theorem State.execute_moves {s0 s : State} {code : Nat} {h : Hdr} {run : State → State × Answer} (hr : ∀ y : State, y.Moves (run y).1) (hs : s0.Quiet s) :
    s0.Moves (s.execute code h run) := by
  have k := hs.moves.trans (hr s)
  unfold State.execute
  extract_lets r
  change s0.Moves r.1 at k
  clear_value r
  split
  · extract_lets resp
    clear_value resp
    exact k.quiet (State.hold_quiet (State.remember_quiet (State.Quiet.refl _)))
  · extract_lets resp
    clear_value resp
    refine k.quiet (State.hold_quiet ?_)
    split
    · exact State.touchClient_quiet (State.Quiet.refl _)
    · exact State.remember_quiet (State.Quiet.refl _)
  · extract_lets s1
    have k1 : r.1.Quiet s1 := (State.Quiet.refl _).other rfl rfl rfl rfl rfl rfl rfl
    clear_value s1
    exact k.quiet (State.hold_quiet (State.remember_quiet k1))

theorem State.serveNcp_moves {s : State} {code : Nat} {h : Hdr} {body : List Byte} {run : State → State × Answer} (hr : ∀ y : State, y.Moves (run y).1) :
    s.Moves (s.serveNcp code h body run) := by
  unfold State.serveNcp
  extract_lets a b run1 fresh c
  have hr1 : ∀ y : State, y.Moves (run1 y).1 := by
    intro y
    dsimp only [run1]
    repeat' first | exact State.Moves.refl y | exact hr y | split
  have ka : s.Quiet a := State.at_quiet (State.Quiet.refl s)
  clear_value a
  have kb : s.Quiet b := State.sessionUse_quiet ka
  clear_value b
  have kf : s.Moves fresh := by
    dsimp only [fresh]
    split
    · exact (State.refuse_quiet kb).moves
    · exact State.execute_moves hr1 kb
  clear_value fresh
  have kc : s.Quiet c := State.touchClient_quiet kb
  clear_value c
  repeat' first
    | with_reducible assumption | with_reducible exact ka.moves | with_reducible exact (State.refuse_quiet (State.bump_quiet kb)).moves
    | with_reducible exact (State.refuse_quiet kb).moves | with_reducible exact (State.refuse_quiet kc).moves | with_reducible exact (State.hold_quiet kc).moves
    | with_reducible exact (State.refuse_quiet (State.touchClient_quiet kb)).moves | split

theorem request_moves {s : State} {code : Nat} {h : Hdr} {body : List Byte} {run : State → State × Answer} (hr : ∀ y : State, y.Moves (run y).1) :
    s.MovesOut (request code h body run s) := State.MovesOut.next (State.serveNcp_moves hr)


theorem State.at_moves {s : State} {t : Tick} : s.Moves (s.at t) := (State.at_quiet (State.Quiet.refl s)).moves

theorem execSourceLoss_moves {t : Tick} {src : Source} {s : State} : s.MovesOut (execSourceLoss t src s) := by
  unfold execSourceLoss
  extract_lets a b _ c d
  have ka : s.Quiet a := State.at_quiet (State.Quiet.refl s)
  have kb : s.Quiet b := State.roSet_quiet ka
  have kc : s.Quiet c := by
    dsimp only [c]
    split
    · exact State.withPower_quiet (State.roSet_quiet kb)
    · exact State.withPower_quiet (State.roSet_quiet kb)
    · exact kb
  have kd : s.Quiet d := by
    dsimp only [d]
    split
    · exact kc
    · exact State.raise_quiet kc
  split
  · exact .next ka.moves
  · exact .next ((State.regrant_quiet kd).moves.trans State.evalLevel_moves)

theorem execSourcePresent_moves {t : Tick} {src : Source} {s : State} : s.MovesOut (execSourcePresent t src s) := by
  unfold execSourcePresent
  extract_lets a b c
  have ka : s.Quiet a := State.at_quiet (State.Quiet.refl s)
  clear_value a
  have kb : s.Quiet b := State.roSet_quiet ka
  clear_value b
  have kc : s.Quiet c := State.regrant_quiet kb
  clear_value c
  split
  · exact .next ka.moves
  · split
    · apply State.MovesOut.next
      split
      · exact kc.moves
      · exact kc.moves.trans State.powerOn_moves
    · exact .next ((State.regrant_quiet (State.raise_quiet kb)).moves.trans State.evalLevel_moves)

theorem execPoeClassification_moves {t : Tick} {p : Port} {cls : Nat} {s : State} : s.MovesOut (execPoeClassification t p cls s) :=
  .next ((State.regrant_quiet (State.roSet_quiet (State.at_quiet (State.Quiet.refl s)))).moves.trans State.evalLevel_moves)

theorem execLldpPowerAllocation_moves {t : Tick} {p : Port} {alloc : Nat} {s : State} : s.MovesOut (execLldpPowerAllocation t p alloc s) := by
  unfold execLldpPowerAllocation
  extract_lets a
  have ka : s.Quiet a := State.at_quiet (State.Quiet.refl s)
  clear_value a
  split
  · exact .next ka.moves
  · exact .next ((State.regrant_quiet (State.withPower_quiet ka)).moves.trans State.evalLevel_moves)

theorem execLevelEvaluation_moves {t : Tick} {s : State} : s.MovesOut (execLevelEvaluation t s) := by
  unfold execLevelEvaluation
  extract_lets a
  have ka : s.Moves a := State.at_moves
  clear_value a
  apply State.MovesOut.next
  split
  · exact ka.trans State.evalLevel_moves
  · exact ka

theorem execBedrockExit_moves {t : Tick} {s : State} : s.MovesOut (execBedrockExit t s) := by
  unfold execBedrockExit
  extract_lets a
  have ka : s.Moves a := State.at_moves
  clear_value a
  split
  · exact .next ka
  · split
    · exact .next ((ka.trans State.enterRunning_moves).trans State.evalLevel_moves)
    · exact .next ka

theorem execReadyToRunning_moves {t : Tick} {s : State} : s.MovesOut (execReadyToRunning t s) := by
  unfold execReadyToRunning
  extract_lets a
  have ka : s.Moves a := State.at_moves
  clear_value a
  split
  · exact .next ((ka.trans State.enterRunning_moves).trans State.evalLevel_moves)
  · exact .next ka

theorem execBootComplete_moves {t : Tick} {obs : BootObs} {s : State} : s.MovesOut (execBootComplete t obs s) := by
  unfold execBootComplete
  extract_lets a b
  have ka : s.Quiet a := State.at_quiet (State.Quiet.refl s)
  clear_value a
  have kb : a.Quiet b := State.roSet_quiet (State.Quiet.refl a)
  clear_value b
  split
  · exact .next ka.moves
  · rename_i hn
    have hb : b.mode ≠ .bedrock := by
      rw [kb.mode]
      intro e
      exact hn (.inl (by rw [e]; decide))
    apply State.MovesOut.next
    split
    · exact (ka.trans kb).moves.trans (State.bootSteps_moves hb)
    · exact (ka.trans kb).moves.trans State.lockstepFailed_moves

theorem execFaultRetry_moves {t : Tick} {s : State} : s.MovesOut (execFaultRetry t s) := by
  unfold execFaultRetry
  extract_lets a recent wait
  have ka : s.Quiet a := State.at_quiet (State.Quiet.refl s)
  clear_value a
  split
  · exact .next ((State.withPower_quiet ka).moves.trans State.enterBoot_moves)
  · exact .next ka.moves
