-- ==== Sys2Proof/Laws/State.lean ====
section
/-! SUPPORT. Reading a field of the state after a basic update: the field the update writes holds what was written, every other field is as before. -/

namespace Sys2Proof.Machine

/-! ### at -/

@[simp] theorem State.at_pending (s : State) (t : Tick) : (s.at t).pending = s.pending := rfl
@[simp] theorem State.at_fresh (s : State) (t : Tick) : (s.at t).fresh = s.fresh := rfl
@[simp] theorem State.at_out (s : State) (t : Tick) : (s.at t).out = s.out := rfl
@[simp] theorem State.at_now (s : State) (t : Tick) : (s.at t).now = max s.now t := rfl
@[simp] theorem State.at_moduleId (s : State) (t : Tick) : (s.at t).moduleId = s.moduleId := rfl
@[simp] theorem State.at_mode (s : State) (t : Tick) : (s.at t).mode = s.mode := rfl
@[simp] theorem State.at_modeSince (s : State) (t : Tick) : (s.at t).modeSince = s.modeSince := rfl
@[simp] theorem State.at_ro (s : State) (t : Tick) : (s.at t).ro = s.ro := rfl
@[simp] theorem State.at_cfg (s : State) (t : Tick) : (s.at t).cfg = s.cfg := rfl
@[simp] theorem State.at_fw (s : State) (t : Tick) : (s.at t).fw = s.fw := rfl
@[simp] theorem State.at_sess (s : State) (t : Tick) : (s.at t).sess = s.sess := rfl
@[simp] theorem State.at_spi (s : State) (t : Tick) : (s.at t).spi = s.spi := rfl
@[simp] theorem State.at_dup (s : State) (t : Tick) : (s.at t).dup = s.dup := rfl
@[simp] theorem State.at_requests (s : State) (t : Tick) : (s.at t).requests = s.requests := rfl
@[simp] theorem State.at_jobs (s : State) (t : Tick) : (s.at t).jobs = s.jobs := rfl
@[simp] theorem State.at_nextJob (s : State) (t : Tick) : (s.at t).nextJob = s.nextJob := rfl
@[simp] theorem State.at_events (s : State) (t : Tick) : (s.at t).events = s.events := rfl
@[simp] theorem State.at_time (s : State) (t : Tick) : (s.at t).time = s.time := rfl
@[simp] theorem State.at_health (s : State) (t : Tick) : (s.at t).health = s.health := rfl
@[simp] theorem State.at_opt (s : State) (t : Tick) : (s.at t).opt = s.opt := rfl
@[simp] theorem State.at_sig (s : State) (t : Tick) : (s.at t).sig = s.sig := rfl
@[simp] theorem State.at_drive (s : State) (t : Tick) : (s.at t).drive = s.drive := rfl
@[simp] theorem State.at_raman (s : State) (t : Tick) : (s.at t).raman = s.raman := rfl
@[simp] theorem State.at_front (s : State) (t : Tick) : (s.at t).front = s.front := rfl
@[simp] theorem State.at_basalt (s : State) (t : Tick) : (s.at t).basalt = s.basalt := rfl
@[simp] theorem State.at_trig (s : State) (t : Tick) : (s.at t).trig = s.trig := rfl
@[simp] theorem State.at_mem (s : State) (t : Tick) : (s.at t).mem = s.mem := rfl
@[simp] theorem State.at_power (s : State) (t : Tick) : (s.at t).power = s.power := rfl
@[simp] theorem State.at_ens (s : State) (t : Tick) : (s.at t).ens = s.ens := rfl
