theorem execDramBurstBoundary_run_goes_on (hon : s.power.clocks.dram = true) (hgoes : (s.atBoundary clock arrivals).runGoesOn clock = some p) :
    execDramBurstBoundary clock arrivals ecc s = .next ((s.atBoundary clock arrivals).serve p clock ecc) := by
  refine (State.acts_of_dram hon).trans ?_
  extract_lets s0 s1 s2 goesOn
  have hgoesOn : goesOn = some p := hgoes
  simp only [hgoesOn]
  rfl

/-- A boundary at which no run goes on: a refresh that must not wait goes first; else easy refreshes are issued and the request chosen next is served. -/
def State.busFree (s : State) (clock : Nat) (ecc : EccObs) : State :=
  match s.forcedDue clock with
  | some k => s.forceRefresh k clock
  | none =>
    match (s.easyRefreshes clock).choose clock with
    | some p => (s.easyRefreshes clock).serve p clock ecc
    | none => s.easyRefreshes clock

theorem State.busFree_forced (hforced : s.forcedDue clock = some k) : s.busFree clock ecc = s.forceRefresh k clock := by
  simp only [State.busFree, hforced]

theorem State.busFree_serves (hforced : s.forcedDue clock = none) (hchoose : (s.easyRefreshes clock).choose clock = some p) :
    s.busFree clock ecc = (s.easyRefreshes clock).serve p clock ecc := by
  simp only [State.busFree, hforced, hchoose]

theorem State.busFree_idles (hforced : s.forcedDue clock = none) (hchoose : (s.easyRefreshes clock).choose clock = none) :
    s.busFree clock ecc = s.easyRefreshes clock := by
  simp only [State.busFree, hforced, hchoose]

theorem execDramBurstBoundary_bus_free (hon : s.power.clocks.dram = true) (hstops : (s.atBoundary clock arrivals).runGoesOn clock = none) :
    execDramBurstBoundary clock arrivals ecc s = .next ((s.atBoundary clock arrivals).runEnded.busFree clock ecc) := by
  refine (State.acts_of_dram hon).trans ?_
  extract_lets s0 s1 s2 goesOn _ s3 s4
  have hgoesOn : goesOn = none := hstops
  change _ = Host.Outcome.next (s3.busFree clock ecc)
  simp only [hgoesOn]
  cases hforced : s3.forcedDue clock with
  | some k => rw [State.busFree_forced hforced]
  | none =>
    cases hchoose : s4.choose clock with
    | some p => rw [State.busFree_serves hforced hchoose]; rfl
    | none => rw [State.busFree_idles hforced hchoose]; rfl

end

/-! ### Rows (R256) -/

/-- A queued request goes to the open row of a bank. -/
def State.rowWanted (s : State) (rank bank : Nat) : Bool :=
  s.mem.ports.any (fun p => p.fifo.any (fun q => (placeOf q.req.address).bank == bank &&
    ((s.rank rank).bank bank).row == some (placeOf q.req.address).row && (s.servers q.req.address q.req.write).contains rank))

theorem State.rowWanted_iff {rank bank : Nat} : s.rowWanted rank bank = true ↔ ∃ p ∈ s.mem.ports, ∃ q ∈ p.fifo,
    (placeOf q.req.address).bank = bank ∧ ((s.rank rank).bank bank).row = some (placeOf q.req.address).row ∧ rank ∈ s.servers q.req.address q.req.write := by
  simp only [State.rowWanted, List.any_eq_true, Bool.and_eq_true, beq_iff_eq, List.contains_iff_mem, and_assoc]

/-! ### Migration (R266, R267) -/

section
variable {g h : Migration}

/-- The spare is verified and the copy has begun. -/
def State.copyBegun (s : State) (g : Migration) : State := s.withMem { s.mem with migration := some { g with verified := true, since := some s.now } }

ASSIGNMENT:
Look through the entries above and say how many lines hold the word "other", giving the number alone.

RESPONSE TO THE EXERCISE:
2